**Task statement**
Restate word for word every line from the top of the data below down through the line that holds "its fields, and".

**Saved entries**
+ + +
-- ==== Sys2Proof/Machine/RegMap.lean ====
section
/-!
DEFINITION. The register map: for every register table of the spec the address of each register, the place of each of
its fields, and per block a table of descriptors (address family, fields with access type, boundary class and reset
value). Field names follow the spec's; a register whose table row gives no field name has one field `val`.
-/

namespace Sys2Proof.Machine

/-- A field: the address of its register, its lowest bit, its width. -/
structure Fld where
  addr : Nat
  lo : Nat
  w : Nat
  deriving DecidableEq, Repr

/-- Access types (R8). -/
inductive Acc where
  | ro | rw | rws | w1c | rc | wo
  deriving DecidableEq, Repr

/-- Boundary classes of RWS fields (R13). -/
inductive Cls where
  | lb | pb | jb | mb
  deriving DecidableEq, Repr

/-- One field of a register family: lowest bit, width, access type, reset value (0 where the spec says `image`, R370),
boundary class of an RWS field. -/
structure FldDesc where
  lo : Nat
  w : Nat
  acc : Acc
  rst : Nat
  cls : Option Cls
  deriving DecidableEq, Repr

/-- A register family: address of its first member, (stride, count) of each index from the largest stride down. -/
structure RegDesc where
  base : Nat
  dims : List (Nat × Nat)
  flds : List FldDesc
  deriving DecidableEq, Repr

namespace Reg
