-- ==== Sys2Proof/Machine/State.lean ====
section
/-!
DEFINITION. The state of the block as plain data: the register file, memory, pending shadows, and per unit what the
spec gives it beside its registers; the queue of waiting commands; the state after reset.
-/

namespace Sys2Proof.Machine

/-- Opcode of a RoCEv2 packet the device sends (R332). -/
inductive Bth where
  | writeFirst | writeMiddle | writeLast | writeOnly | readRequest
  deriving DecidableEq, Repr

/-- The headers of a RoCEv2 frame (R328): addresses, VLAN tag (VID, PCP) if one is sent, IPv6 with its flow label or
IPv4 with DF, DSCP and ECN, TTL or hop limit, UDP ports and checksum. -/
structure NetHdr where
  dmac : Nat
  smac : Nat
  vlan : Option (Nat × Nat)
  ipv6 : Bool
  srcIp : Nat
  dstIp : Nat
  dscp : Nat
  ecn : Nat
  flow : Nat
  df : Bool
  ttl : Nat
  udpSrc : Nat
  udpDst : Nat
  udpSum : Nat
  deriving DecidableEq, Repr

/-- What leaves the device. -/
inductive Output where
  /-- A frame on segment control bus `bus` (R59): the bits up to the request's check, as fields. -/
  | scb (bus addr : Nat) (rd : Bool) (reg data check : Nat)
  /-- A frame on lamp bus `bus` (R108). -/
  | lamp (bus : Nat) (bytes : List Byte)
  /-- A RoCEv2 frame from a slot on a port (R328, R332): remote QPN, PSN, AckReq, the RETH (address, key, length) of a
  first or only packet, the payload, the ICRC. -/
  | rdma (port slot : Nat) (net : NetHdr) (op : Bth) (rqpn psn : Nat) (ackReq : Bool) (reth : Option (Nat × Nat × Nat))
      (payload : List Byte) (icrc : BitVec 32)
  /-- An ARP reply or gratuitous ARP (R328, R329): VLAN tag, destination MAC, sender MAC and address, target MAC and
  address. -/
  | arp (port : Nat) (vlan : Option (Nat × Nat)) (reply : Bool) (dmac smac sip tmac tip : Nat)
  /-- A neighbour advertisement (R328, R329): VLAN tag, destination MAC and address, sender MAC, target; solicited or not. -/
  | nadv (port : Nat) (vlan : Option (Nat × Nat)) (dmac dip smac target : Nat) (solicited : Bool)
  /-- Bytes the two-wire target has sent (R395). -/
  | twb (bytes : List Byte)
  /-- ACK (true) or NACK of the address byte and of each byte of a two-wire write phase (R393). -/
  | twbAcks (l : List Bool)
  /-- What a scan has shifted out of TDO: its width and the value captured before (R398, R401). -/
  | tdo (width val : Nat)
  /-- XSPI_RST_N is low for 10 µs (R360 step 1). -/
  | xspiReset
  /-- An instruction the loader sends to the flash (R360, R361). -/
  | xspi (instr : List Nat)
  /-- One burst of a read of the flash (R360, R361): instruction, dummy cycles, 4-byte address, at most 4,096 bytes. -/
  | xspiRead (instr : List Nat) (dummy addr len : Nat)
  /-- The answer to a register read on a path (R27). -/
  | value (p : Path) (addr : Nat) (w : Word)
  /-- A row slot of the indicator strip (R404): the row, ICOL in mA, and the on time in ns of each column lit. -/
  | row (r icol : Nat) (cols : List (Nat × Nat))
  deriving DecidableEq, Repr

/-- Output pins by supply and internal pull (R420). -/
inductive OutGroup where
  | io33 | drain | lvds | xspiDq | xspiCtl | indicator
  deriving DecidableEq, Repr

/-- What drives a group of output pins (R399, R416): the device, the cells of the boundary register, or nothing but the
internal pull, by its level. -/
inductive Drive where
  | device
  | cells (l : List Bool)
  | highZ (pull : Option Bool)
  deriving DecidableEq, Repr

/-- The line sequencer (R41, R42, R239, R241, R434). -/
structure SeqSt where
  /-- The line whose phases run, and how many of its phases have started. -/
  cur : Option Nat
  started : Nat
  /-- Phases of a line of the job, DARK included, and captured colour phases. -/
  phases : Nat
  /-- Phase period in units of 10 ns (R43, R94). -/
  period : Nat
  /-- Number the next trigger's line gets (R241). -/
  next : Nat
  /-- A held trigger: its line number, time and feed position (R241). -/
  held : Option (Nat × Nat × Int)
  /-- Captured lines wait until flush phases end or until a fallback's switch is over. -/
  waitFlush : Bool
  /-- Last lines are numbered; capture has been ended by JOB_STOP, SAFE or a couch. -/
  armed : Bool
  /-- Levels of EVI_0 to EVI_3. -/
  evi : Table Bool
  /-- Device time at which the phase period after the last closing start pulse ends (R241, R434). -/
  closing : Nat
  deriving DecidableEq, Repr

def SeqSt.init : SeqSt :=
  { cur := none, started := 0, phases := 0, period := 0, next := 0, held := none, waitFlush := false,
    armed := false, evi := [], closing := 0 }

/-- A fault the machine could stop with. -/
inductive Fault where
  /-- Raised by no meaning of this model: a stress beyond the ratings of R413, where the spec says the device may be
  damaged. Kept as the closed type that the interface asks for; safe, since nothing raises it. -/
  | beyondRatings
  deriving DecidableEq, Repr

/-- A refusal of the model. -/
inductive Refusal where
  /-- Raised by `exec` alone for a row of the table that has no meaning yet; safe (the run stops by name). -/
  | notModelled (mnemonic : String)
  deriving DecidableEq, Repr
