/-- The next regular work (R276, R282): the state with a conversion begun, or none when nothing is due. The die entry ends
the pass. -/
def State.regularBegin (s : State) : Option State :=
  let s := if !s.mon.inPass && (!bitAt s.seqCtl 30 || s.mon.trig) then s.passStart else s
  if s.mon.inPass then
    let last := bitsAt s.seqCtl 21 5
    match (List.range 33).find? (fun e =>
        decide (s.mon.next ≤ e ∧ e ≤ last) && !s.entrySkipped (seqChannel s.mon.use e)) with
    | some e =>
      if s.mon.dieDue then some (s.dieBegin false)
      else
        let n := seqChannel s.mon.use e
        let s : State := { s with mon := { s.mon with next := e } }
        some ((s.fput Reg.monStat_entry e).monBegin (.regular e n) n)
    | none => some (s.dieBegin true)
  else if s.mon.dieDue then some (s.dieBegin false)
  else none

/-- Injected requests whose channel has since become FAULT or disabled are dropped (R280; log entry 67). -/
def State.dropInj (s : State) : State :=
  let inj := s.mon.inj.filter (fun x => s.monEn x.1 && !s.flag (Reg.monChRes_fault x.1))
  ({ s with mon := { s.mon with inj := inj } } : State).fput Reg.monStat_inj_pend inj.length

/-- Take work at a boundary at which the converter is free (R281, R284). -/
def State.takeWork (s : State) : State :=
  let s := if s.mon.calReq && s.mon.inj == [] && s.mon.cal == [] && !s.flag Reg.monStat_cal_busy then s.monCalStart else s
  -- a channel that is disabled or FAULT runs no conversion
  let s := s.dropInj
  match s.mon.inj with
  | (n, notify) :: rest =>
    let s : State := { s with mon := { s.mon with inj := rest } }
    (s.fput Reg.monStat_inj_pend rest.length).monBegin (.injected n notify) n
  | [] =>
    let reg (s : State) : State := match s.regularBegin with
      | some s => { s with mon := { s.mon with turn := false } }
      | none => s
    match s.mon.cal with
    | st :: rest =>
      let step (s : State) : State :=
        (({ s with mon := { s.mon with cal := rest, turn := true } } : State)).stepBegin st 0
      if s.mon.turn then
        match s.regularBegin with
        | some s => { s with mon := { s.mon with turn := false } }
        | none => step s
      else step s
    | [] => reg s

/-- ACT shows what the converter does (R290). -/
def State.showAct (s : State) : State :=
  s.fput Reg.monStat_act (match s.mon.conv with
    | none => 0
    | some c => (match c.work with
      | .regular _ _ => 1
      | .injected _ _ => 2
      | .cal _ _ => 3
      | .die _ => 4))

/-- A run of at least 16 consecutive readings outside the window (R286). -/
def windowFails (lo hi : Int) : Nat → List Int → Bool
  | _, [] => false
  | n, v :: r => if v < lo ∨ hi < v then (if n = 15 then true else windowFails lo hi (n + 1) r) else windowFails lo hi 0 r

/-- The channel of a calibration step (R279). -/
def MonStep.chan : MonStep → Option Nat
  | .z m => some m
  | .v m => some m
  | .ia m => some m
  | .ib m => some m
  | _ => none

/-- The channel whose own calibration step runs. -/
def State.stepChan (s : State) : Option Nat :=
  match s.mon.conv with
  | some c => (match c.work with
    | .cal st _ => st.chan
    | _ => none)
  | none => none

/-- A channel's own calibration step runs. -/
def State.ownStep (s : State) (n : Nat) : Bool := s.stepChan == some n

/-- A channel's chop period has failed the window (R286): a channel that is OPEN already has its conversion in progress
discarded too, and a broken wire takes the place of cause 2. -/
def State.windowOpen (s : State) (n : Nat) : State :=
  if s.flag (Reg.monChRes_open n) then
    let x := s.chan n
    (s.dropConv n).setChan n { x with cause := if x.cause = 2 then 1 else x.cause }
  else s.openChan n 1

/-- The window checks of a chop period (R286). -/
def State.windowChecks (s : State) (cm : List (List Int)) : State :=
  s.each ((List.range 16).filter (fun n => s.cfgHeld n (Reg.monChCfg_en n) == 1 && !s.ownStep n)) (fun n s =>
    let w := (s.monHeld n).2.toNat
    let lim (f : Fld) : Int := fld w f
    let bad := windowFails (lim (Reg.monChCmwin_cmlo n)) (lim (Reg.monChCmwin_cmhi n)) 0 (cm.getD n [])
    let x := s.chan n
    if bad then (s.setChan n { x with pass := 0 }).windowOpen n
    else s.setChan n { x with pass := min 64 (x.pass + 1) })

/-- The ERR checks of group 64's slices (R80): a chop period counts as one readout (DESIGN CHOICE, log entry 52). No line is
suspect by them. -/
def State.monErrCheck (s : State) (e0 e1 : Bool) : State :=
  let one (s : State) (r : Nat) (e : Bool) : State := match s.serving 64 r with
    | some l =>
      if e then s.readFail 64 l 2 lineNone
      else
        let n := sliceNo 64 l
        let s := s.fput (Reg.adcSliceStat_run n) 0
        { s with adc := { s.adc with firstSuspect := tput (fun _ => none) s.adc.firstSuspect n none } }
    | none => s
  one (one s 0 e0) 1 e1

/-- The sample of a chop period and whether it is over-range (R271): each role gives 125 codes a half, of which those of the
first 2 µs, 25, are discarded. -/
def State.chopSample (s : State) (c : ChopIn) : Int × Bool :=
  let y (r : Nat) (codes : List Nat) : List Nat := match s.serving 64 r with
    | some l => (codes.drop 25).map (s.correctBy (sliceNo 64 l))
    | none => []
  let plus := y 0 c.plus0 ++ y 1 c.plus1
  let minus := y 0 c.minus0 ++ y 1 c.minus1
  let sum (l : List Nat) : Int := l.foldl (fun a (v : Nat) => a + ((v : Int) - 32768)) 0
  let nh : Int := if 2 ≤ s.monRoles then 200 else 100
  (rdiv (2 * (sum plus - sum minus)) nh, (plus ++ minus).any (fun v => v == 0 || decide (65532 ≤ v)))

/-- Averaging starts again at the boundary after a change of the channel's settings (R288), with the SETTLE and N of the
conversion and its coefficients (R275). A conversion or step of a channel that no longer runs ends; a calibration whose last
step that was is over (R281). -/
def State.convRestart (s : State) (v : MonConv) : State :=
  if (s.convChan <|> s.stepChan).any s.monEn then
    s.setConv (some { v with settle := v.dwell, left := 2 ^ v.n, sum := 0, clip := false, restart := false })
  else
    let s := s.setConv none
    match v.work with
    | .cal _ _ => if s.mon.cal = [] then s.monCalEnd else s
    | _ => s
+ + +
**Problem solution**
-- ==== Sys2Proof/Machine/RegMap.lean ====
section
/-!
DEFINITION. The register map: for every register table of the spec the address of each register, the place of each of
its fields, and per block a table of descriptors (address family, fields with access type, boundary class and reset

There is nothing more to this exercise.